Thank you Silvia very useful u rock but I have still a long way to understand it and again THANK YOU SO MUCH
Hi Silvia,
I have one point not clear, i a parent company has minority interests in a subsidiary (30%) but responsible for managing this subsidiary (due to know how), can this Parent company consolidate this subsidiary results in its financials?
Hi Ehab, as soon as the know how gives control to the parent (that’s up to you to assess), then yes, consolidation is necessary despite 30% share. In this case, your non-controlling interest will be 70%.
Hello,
If a seaports expands it operations by investing and operating a dryport. Is segment reporting required for the seaport and dryport.
The key management and staff are the same. Staff are rotated and equipment deployed from seaport to dryport depending on the volume demand. core services and billing are performed at the seaport and while some core services such as additional storage and additional handling is performed at the dryport.
The additional revenue at the dryport is 10% of the total revenue
Hi, evening.
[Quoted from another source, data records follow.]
/-! ### The statements -/

/-- Settles O8: the samples and the Hall edge by their own guard, the ticks by that of `State.when`, the requests by a
port that does not listen. -/
theorem resetHeldTakesNoEvent : Obligations.ResetHeldTakesNoEvent := by
  intro s low
  refine ⟨fun x => ⟨?_, ?_, ?_⟩, fun us => ?_, fun i tick => ?_,
    fun i p c f request => exec_request_low request low, fun a => ?_, ?_, ?_⟩
  · exact congrArg Host.Outcome.next (if_pos low)
  · exact congrArg Host.Outcome.next (if_neg (by simp [low]))
  · exact congrArg Host.Outcome.next (if_neg (by simp [low]))
  · exact congrArg Host.Outcome.next (if_pos low)
  · simp only [List.mem_cons, List.not_mem_nil, or_false] at tick
    obtain rfl | rfl | rfl | rfl | rfl | rfl | rfl | rfl | rfl | rfl | rfl | rfl | rfl | rfl := tick
    all_goals exact congrArg Host.Outcome.next (State.when_low low _ _)
  · exact congrArg Host.Outcome.next (if_neg (by simp [low]))
  · exact congrArg Host.Outcome.next (if_neg (by simp [low]))
  · exact congrArg Host.Outcome.next (if_neg (by simp [low]))

/-- Settles O38: the five ends of a row at a port, with the catalogue's port, length and owner of the CODE. -/
theorem portJudgesRequests : Obligations.PortJudgesRequests := by
  intro i p c f s request unknown
  obtain ⟨use, need, owner, run, cat⟩ := exec_request request unknown s
  dsimp only
  simp only [run]
  have deaf_of_responding : ∀ k, (s.pif p).phase = .responding k → s.listens p = false := fun k phase => by
    simp [State.listens, phase]
  have own_of_not_foreign : ¬ForeignCode p c → use.admits p = true := fun own => by
    simpa using mt cat.port.mpr own
  refine ⟨fun deaf idle => ?_, fun k high phase => ?_, fun listens long => ?_, fun listens fits short => ?_,
    fun listens fits whole => ⟨fun no => ?_, fun foreign => ?_, fun own n member wrong => ?_⟩⟩
  · rw [State.takeRequest_deaf deaf, State.shiftOut_idle idle]
  · rw [State.takeRequest_deaf (deaf_of_responding k phase), State.shiftOut_responding high phase]
  · rw [State.takeRequest_long listens long]; rfl
  · rw [State.takeRequest_partial listens fits short]
  · obtain ⟨rfl, rfl, rfl⟩ := cat.unknown no
    rw [State.takeRequest_reaches listens fits whole rfl rfl]; rfl
  · rw [State.takeRequest_foreign listens fits whole (cat.port.mp foreign)]; rfl
  · rw [State.takeRequest_length listens fits whole (own_of_not_foreign own)]
    · rfl
    · rw [cat.length n member]
      exact fun same => wrong (Option.some.inj same).symm

end Sys2Proof.Machine
end

section
/-!
PROOFS. The bytes of a request frame (R185, R190), the step and its idle period, and the select lines (R186, R196).
-/

namespace Sys2Proof

/-! ### Frames as bytes -/

theorem Word.ofBytes_hi_lo (w : Word) : Word.ofBytes (Word.hi w) (Word.lo w) = w := by
  unfold Word.ofBytes Word.hi Word.lo
  exact BitVec.extractLsb'_append_extractLsb'_eq_extractLsb' (by decide) |>.trans (by simp)

theorem wordsOfBytes_bytesOfWords (ws : List Word) : wordsOfBytes (bytesOfWords ws) = ws := by
  induction ws with
  | nil => rfl
  | cons w ws ih =>
    show Word.ofBytes (Word.hi w) (Word.lo w) :: wordsOfBytes (bytesOfWords ws) = w :: ws
    rw [Word.ofBytes_hi_lo, ih]

/-- What a well-formed frame's bytes give back: all its words, or none behind a LEN byte above 130 (R185, R186). -/
theorem Frame.words_of_wf {f : Frame} (wf : f.wf = true) :
    (if 130 < f.len.toNat then [] else (wordsOfBytes (bytesOfWords f.words)).take f.len.toNat) = f.words := by
  simp only [Frame.wf, Bool.and_eq_true, decide_eq_true_eq, Bool.or_eq_true, List.isEmpty_iff] at wf
  obtain ⟨fits, short | empty⟩ := wf
  · rw [if_neg (by omega), wordsOfBytes_bytesOfWords, List.take_of_length_le fits]
  · rw [empty]
    simp [bytesOfWords, wordsOfBytes]

theorem decodeFrame_of_wf {p : Port} {c : Byte} {f : Frame} (wf : f.wf = true) :
    decodeFrame p (c :: f.len :: bytesOfWords f.words) = some (requestOf c p f) := by
  show some (requestOf c p { len := f.len, words := _ }) = _
  rw [Frame.words_of_wf wf]

theorem Instr.frame_wf {i : Instr} {p : Port} {c : Byte} {f : Frame} (wf : i.wf = true)
    (request : frameOf i = some (p, c, f)) : f.wf = true := by
  unfold Instr.wf at wf
  split at wf
  case h_1 =>
    cases request
    exact (Bool.and_eq_true_iff.mp wf).1
  case h_2 => simpa [request] using wf

/-- The family `Frames` over every command. -/
theorem Laws.Frames.statement (i : Instr) : Statement i := by
  cases i
  case unknownCodeRequest p c f => exact unknownCodeRequest p c f
  all_goals exact fun _ _ _ _ request => by cases request <;> rfl

/-- Settles O4: the bytes give back the CODE, the port and the frame, and these name the request. -/
theorem framesDecodeBack : Obligations.FramesDecodeBack := by
  intro i p bs wf encoded
  obtain ⟨⟨q, c, f⟩, request, same⟩ := Option.map_eq_some_iff.mp encoded
  obtain ⟨rfl, rfl⟩ := Prod.mk.inj same
  rw [decodeFrame_of_wf (i.frame_wf wf request), Laws.Frames.statement i wf q c f request]

namespace Machine

variable {s : State}

/-! ### The step -/

/-- Settles O1, by the second arm of the step. -/
theorem stepRunsFrontCommand : Obligations.StepRunsFrontCommand := by
  intro c rest s front
  unfold step
  rw [front]

/-- Settles O2, by the first arm of the step; the period of a generator is `Pwm.next`. -/
theorem idleStepStartsPwmPeriod : Obligations.IdleStepStartsPwmPeriod := by
  intro s idle
  have period : step s = .next s.pwmPeriod := by
    unfold step
    rw [idle]
  exact period

/-! ### Select lines -/

/-- A response without its four leading bytes. -/
theorem Response.bytes_eq (r : Response) :
    r.bytes = 0 :: 0 :: BitVec.ofNat 8 r.status.code :: BitVec.ofNat 8 r.payload.length ::
      r.payload.flatMap (fun w => [Word.hi w, Word.lo w]) := rfl

theorem Pif.unsent_of_idle {v : Pif} (idle : ∀ k, v.phase ≠ .responding k) : v.unsent = false := by
  unfold Pif.unsent
  split
  case h_1 k r phase _ => exact absurd phase (idle k)
  case h_2 => rfl

theorem Pif.unsent_of_responding {v : Pif} {k : Nat} {r : Response} (phase : v.phase = .responding k)
    (response : v.response = some r) : v.unsent = decide (k < r.bytes.length) := by
  simp [Pif.unsent, phase, response]

theorem Pif.nextByte_of_responding {v : Pif} {k : Nat} {r : Response} (phase : v.phase = .responding k)
    (response : v.response = some r) : v.nextByte = r.bytes.getD k 0 := by
  simp [Pif.nextByte, phase, response]

theorem State.dataOut_driven {p : Port} (high : s.rstnLow = false) (selected : (s.pif p).phase ≠ .released) :
    s.dataOut p = some (s.pif p).nextByte := by
  simp [State.dataOut, State.dataOutDriven, high, selected]

/-- Settles O37: the release by what is unsent, the bytes by the response's layout, the assertion by the phase. -/
theorem selectLineFrames : Obligations.SelectLineFrames := by
  intro p s
  have release : exec (.selectChange p false) s = .next (s.setPif p (s.pif p).deselected) := rfl
  have assertion : exec (.selectChange p true) s =
      .next (s.setPif p { s.pif p with phase := (s.pif p).phase.asserted s.rstnLow }) := rfl
  refine ⟨fun idle => ?_, fun k r phase response => ⟨?_, fun high => ?_⟩, fun high incoming => ?_,
    fun undriven => ?_, fun released => ?_, fun selected => ?_⟩
  · rw [release, Pif.deselected, Pif.unsent_of_idle idle]
    rfl
  · rw [release, Pif.deselected, Pif.unsent_of_responding phase response, response, Response.bytes_eq]
    simp only [List.length_cons, decide_eq_true_eq]
    rw [Nat.add_comm 4]
  · have out : s.dataOut p = some (r.bytes.getD k 0) := by
      rw [State.dataOut_driven high (by simp [phase]), Pif.nextByte_of_responding phase response]
    rw [out, Response.bytes_eq]
    refine ⟨fun filler => ?_, fun status => ?_, fun length => ?_, fun payload => ?_⟩
    · obtain rfl | rfl : k = 0 ∨ k = 1 := by omega
      · rfl
      · rfl
    · subst status; rfl
    · subst length; rfl
    · obtain ⟨n, rfl⟩ := Nat.exists_eq_add_of_le' payload
      rfl
  · rw [State.dataOut_driven high (by obtain phase | phase := incoming <;> simp [phase])]
    obtain phase | phase := incoming <;> simp [Pif.nextByte, phase]
  · obtain low | released := undriven <;> simp [State.dataOut, State.dataOutDriven, *]
  · rw [assertion, released]
    rfl
  · have kept : (s.pif p).phase.asserted s.rstnLow = (s.pif p).phase := by
      unfold PortPhase.asserted
      split
      case h_1 phase => exact absurd phase selected
      case h_2 => rfl
    rw [assertion, kept]
    exact congrArg Host.Outcome.next (s.setPif_pif p)

end Machine
end Sys2Proof
end

section
/-!
PROOFS. The reads (R93, R101, R166, R191), and the requests at a port's results, notices and counters (R175 to R181).
-/

namespace Sys2Proof.Machine

variable {s : State} {p : Port} {f : Frame} {ws : List Word} {owner : Owner}

/-! ### The owner's answer -/

/-- A request of a fixed length on either port, with a payload of that length. -/
theorem State.takeRequest_both {n : Nat} (listens : s.listens p = true) (carries : Carries f ws) (length : ws.length = n) :
    s.takeRequest .both (exactly n) owner p f = (owner p ws s).1.respond p (owner p ws s).2 :=
  State.takeRequest_carried listens carries rfl (by rw [length]; rfl)

/-- The same for what an owner is known to answer. -/
theorem State.takeRequest_answers {n : Nat} {u : State} {r : Response} (listens : s.listens p = true)
    (carries : Carries f ws) (length : ws.length = n) (answers : owner p ws s = (u, r)) :
    s.takeRequest .both (exactly n) owner p f = u.respond p r := by
  rw [State.takeRequest_both listens carries length, answers]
A holding company (USD currency) with a foreign subsidiary (SGD currency), so first step is to convert foreign subsidiary financial statement to local currency, then consol the figures with local holding company, then follow by eliminate of interco transactions, i.e. investing in subsidary , holding currency was USD100k , but in subsidiary books , share capital held by holding was SGD135k , but when it converted to USD currency based on the year end rate it become USD98,765 , so when do the elimination, there will have a different of USD1235, please teach me how to adjust this ? thanks in advance , Silvia
Thanks Silvia, your videos are very interesting and brief
I hope to benefit from you more.
Hai Silvia,
Thanks for the detail information on consolidation. Its very useful tools for auditor like me.
We need your advice on the following situation:
The Holding co has acquired shares in Subsidiary co on 17 April 2014. Few % of shares was purchased earlier on and total share completely transfered as at 17 April 2014 is 52%. The holding co year end is 31.12.2014. Thus in order to calculate pre-acquisition reserves at the date of acquisition, do we need to prorate the subsidiary’s account to daily or monthly basis? i.e. total net asset x 4/12 (if based on monthly)?
Please advice me on this. I’m so confused ;(
Hi Silvia,
Thanks for sharing these articles.
Suppose an investor could demonstrate control over an entity (meet all criteria contractually) but did not prepare consolidated Financial Statements over the years and was not involved with the investee companies and let local management operate and take decisions. Now, after all these years, the same investor wishes to know whether there has been a departure against IFRS 10 and whether he should have consolidated the FS (none of the FS were unaudited).
Key thing is that it seems he qualified for being considered as parent but since it was not involved at all with the companies, then can it now claim that it controlled/controls the subsidiaries.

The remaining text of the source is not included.